_Directions_:
The answer must consist of every line in the data that contains "Prop".

Start of Data excerpts

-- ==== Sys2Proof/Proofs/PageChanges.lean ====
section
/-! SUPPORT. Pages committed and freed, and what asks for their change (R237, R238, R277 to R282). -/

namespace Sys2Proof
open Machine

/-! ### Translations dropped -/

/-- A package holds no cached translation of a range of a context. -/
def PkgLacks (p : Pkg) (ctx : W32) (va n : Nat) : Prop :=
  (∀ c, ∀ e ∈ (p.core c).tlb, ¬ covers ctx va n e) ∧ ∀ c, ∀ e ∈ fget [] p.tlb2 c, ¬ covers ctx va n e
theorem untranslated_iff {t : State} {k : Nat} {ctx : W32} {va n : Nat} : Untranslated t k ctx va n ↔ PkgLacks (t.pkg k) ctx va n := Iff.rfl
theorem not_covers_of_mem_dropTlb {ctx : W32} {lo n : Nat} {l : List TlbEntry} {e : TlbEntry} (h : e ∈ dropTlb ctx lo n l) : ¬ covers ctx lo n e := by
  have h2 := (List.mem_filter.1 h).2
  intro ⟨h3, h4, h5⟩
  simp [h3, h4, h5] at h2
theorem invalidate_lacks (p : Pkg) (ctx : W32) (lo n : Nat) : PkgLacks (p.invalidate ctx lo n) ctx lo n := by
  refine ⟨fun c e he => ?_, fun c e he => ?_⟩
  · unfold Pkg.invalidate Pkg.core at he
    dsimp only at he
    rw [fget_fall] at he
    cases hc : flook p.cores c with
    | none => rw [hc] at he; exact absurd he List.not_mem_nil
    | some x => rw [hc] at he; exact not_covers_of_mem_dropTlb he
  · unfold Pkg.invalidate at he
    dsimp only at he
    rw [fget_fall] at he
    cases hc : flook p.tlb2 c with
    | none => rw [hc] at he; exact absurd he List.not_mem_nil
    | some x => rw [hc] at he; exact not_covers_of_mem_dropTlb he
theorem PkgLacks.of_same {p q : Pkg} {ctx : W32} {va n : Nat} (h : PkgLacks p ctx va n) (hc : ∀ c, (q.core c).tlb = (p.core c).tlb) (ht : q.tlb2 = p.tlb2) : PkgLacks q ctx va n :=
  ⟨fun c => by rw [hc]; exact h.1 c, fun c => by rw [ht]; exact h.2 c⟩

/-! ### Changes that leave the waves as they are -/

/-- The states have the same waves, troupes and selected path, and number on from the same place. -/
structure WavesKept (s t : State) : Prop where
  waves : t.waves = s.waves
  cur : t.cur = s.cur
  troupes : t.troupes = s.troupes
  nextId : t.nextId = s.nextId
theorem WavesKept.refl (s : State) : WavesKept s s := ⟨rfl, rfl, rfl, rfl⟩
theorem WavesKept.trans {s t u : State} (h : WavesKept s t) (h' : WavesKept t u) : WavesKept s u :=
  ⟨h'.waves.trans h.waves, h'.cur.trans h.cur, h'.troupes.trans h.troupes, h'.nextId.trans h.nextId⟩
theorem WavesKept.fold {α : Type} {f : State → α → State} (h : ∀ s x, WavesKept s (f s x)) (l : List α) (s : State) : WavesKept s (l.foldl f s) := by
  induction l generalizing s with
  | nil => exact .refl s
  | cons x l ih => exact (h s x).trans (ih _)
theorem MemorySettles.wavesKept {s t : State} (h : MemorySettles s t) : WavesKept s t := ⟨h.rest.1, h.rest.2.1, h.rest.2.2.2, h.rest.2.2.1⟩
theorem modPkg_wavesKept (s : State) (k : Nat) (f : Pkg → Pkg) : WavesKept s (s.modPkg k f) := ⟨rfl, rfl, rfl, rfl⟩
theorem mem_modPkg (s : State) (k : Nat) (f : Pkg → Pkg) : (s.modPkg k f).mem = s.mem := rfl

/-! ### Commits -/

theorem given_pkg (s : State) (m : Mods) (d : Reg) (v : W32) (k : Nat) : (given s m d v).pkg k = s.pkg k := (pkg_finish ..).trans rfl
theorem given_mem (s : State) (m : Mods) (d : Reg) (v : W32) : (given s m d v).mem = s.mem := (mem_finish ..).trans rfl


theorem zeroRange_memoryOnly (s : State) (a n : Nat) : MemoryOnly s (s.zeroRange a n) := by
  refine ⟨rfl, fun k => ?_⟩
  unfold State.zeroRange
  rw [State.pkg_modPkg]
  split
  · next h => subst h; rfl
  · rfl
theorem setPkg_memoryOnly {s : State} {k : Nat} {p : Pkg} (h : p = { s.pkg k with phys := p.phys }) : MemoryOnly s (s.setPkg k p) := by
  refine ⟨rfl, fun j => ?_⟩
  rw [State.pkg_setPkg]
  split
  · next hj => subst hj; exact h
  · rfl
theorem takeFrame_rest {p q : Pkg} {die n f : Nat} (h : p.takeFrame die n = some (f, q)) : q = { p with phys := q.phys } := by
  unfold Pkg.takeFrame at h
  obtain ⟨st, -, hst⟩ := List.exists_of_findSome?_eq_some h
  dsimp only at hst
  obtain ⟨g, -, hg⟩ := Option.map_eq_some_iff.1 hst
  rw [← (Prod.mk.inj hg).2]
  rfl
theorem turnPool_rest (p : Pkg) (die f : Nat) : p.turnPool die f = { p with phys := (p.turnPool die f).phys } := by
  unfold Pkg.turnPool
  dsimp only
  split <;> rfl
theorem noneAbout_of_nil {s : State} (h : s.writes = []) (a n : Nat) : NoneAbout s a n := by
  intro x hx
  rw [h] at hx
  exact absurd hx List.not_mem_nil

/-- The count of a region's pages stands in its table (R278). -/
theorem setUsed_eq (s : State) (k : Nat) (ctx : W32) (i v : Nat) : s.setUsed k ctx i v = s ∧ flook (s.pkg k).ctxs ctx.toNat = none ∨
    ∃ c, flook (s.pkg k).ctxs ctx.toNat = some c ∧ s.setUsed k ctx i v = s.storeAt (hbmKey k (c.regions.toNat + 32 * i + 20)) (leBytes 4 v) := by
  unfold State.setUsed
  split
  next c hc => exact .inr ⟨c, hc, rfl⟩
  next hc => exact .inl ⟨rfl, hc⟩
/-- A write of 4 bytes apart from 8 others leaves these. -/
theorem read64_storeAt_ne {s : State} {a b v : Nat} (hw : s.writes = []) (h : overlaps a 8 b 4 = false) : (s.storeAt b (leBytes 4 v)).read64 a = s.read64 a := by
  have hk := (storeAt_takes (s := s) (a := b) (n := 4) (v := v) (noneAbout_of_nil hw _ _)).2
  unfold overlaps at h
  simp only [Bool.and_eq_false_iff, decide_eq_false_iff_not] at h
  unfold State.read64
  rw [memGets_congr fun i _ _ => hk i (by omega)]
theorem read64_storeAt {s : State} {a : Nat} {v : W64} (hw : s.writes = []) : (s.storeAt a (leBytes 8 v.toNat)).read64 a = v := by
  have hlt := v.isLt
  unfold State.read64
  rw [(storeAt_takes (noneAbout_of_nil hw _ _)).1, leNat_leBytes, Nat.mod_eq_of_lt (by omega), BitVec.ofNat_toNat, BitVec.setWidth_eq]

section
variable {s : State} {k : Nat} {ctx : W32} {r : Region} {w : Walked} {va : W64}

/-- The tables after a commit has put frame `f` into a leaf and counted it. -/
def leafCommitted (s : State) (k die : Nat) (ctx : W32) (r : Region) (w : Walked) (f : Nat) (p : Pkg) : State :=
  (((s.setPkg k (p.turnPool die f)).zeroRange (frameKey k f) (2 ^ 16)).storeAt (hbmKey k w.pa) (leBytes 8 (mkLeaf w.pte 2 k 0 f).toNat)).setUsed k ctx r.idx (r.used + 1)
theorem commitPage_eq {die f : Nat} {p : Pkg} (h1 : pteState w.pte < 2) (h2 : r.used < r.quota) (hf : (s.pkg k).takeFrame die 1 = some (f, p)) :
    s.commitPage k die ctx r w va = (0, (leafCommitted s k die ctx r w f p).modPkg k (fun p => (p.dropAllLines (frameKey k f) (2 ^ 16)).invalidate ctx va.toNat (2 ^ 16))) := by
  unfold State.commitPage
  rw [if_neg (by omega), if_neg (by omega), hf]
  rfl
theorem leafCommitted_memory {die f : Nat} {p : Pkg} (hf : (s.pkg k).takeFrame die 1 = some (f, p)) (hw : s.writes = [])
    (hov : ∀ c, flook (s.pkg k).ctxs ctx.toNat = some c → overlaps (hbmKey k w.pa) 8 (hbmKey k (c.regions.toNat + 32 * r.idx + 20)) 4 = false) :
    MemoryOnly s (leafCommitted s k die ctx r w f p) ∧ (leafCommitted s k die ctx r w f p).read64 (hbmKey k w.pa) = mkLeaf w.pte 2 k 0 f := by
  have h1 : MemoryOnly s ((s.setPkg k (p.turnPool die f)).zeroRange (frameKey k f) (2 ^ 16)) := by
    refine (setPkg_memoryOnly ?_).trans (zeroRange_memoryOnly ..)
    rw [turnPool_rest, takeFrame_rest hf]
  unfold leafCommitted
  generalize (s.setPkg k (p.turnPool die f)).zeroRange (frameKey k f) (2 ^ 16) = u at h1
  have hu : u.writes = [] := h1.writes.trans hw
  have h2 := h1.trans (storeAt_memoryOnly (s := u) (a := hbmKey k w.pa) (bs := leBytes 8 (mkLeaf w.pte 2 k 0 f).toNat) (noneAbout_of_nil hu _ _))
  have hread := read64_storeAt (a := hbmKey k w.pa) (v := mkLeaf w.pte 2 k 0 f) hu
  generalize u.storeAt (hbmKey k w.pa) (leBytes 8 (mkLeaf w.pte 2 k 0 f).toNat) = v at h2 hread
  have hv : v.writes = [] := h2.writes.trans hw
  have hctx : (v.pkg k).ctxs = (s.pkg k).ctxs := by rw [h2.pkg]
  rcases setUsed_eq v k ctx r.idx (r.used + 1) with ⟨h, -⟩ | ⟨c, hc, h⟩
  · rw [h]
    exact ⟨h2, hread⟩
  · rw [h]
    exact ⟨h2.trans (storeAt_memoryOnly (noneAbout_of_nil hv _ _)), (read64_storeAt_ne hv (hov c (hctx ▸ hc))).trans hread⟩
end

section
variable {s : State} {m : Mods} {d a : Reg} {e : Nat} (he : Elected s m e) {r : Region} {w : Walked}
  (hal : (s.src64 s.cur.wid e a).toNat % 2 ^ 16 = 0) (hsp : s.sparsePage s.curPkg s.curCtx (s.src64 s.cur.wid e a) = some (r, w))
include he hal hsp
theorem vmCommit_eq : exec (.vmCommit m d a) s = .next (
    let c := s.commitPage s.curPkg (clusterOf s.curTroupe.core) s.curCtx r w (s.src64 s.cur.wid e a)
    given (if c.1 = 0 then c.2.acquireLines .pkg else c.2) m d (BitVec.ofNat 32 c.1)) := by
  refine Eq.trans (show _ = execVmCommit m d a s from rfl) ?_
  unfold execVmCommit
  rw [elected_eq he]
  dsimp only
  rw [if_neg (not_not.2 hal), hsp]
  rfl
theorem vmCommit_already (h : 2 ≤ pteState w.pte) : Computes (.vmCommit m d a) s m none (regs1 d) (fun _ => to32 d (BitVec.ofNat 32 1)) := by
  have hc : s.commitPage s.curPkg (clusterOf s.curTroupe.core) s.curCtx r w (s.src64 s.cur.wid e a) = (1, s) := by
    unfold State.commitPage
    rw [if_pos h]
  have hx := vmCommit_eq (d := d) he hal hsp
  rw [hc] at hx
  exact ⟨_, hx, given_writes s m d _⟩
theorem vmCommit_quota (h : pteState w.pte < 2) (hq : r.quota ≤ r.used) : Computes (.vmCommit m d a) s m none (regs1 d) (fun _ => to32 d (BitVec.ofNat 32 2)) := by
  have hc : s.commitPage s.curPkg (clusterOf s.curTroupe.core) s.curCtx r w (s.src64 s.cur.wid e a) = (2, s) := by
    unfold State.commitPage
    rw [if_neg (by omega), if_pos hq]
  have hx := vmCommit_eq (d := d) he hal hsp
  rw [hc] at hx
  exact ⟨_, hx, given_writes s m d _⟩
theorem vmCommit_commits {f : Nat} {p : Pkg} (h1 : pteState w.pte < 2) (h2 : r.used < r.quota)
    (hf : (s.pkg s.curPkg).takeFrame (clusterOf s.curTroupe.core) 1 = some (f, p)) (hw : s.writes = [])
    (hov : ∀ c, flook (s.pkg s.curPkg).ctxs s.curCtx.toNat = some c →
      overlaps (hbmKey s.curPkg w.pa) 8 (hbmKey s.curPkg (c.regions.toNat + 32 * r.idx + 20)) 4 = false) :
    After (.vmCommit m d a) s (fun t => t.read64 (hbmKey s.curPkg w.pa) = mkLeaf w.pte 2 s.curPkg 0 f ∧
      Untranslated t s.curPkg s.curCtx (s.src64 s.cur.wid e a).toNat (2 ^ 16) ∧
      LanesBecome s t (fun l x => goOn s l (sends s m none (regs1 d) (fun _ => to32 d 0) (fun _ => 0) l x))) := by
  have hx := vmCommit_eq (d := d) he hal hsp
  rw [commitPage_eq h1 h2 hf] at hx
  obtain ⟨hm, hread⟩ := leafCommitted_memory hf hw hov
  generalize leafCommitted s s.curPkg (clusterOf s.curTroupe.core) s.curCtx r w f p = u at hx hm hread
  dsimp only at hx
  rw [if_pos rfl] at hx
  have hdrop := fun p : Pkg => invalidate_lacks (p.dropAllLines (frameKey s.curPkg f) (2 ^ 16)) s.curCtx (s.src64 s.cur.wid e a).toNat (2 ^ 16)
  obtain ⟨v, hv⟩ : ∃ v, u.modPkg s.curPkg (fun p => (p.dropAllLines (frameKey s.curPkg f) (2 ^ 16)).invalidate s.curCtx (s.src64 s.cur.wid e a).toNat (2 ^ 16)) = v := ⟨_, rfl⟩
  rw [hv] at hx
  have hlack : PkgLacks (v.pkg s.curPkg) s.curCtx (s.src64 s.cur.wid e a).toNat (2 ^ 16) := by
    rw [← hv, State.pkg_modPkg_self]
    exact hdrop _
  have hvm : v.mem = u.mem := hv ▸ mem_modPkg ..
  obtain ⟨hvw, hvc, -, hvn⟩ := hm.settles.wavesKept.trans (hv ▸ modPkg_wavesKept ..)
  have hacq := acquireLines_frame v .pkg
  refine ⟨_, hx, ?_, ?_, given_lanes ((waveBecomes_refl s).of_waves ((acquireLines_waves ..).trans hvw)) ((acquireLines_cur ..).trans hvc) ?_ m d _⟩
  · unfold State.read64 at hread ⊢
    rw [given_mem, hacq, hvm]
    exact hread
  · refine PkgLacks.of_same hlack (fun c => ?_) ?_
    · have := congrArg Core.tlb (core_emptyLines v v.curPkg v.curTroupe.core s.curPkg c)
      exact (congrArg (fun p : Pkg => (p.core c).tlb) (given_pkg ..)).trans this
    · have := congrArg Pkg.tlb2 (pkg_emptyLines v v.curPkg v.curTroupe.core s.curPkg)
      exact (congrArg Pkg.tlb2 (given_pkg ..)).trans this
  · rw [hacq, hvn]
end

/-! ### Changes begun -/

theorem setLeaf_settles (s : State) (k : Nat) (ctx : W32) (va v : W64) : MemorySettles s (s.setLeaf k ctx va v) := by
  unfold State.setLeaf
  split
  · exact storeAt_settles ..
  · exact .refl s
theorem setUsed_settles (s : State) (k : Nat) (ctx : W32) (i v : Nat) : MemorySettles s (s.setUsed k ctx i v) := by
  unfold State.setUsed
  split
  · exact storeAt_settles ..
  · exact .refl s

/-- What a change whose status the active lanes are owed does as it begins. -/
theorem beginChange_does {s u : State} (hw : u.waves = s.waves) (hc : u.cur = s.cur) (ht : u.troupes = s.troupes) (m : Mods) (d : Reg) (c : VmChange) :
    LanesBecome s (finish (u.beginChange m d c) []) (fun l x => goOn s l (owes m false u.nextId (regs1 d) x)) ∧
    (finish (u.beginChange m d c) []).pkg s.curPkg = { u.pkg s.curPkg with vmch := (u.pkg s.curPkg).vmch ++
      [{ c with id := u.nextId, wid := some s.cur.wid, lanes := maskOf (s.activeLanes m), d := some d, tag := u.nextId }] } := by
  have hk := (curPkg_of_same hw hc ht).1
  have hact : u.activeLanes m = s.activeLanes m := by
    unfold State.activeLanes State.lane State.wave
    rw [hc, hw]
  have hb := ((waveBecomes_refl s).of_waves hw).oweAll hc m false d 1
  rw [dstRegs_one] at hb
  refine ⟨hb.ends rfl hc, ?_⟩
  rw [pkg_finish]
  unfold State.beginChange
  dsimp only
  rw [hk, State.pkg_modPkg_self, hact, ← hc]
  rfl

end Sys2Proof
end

End of Data excerpts

_Exercise solution_:
def PkgLacks (p : Pkg) (ctx : W32) (va n : Nat) : Prop :=
structure WavesKept (s t : State) : Prop where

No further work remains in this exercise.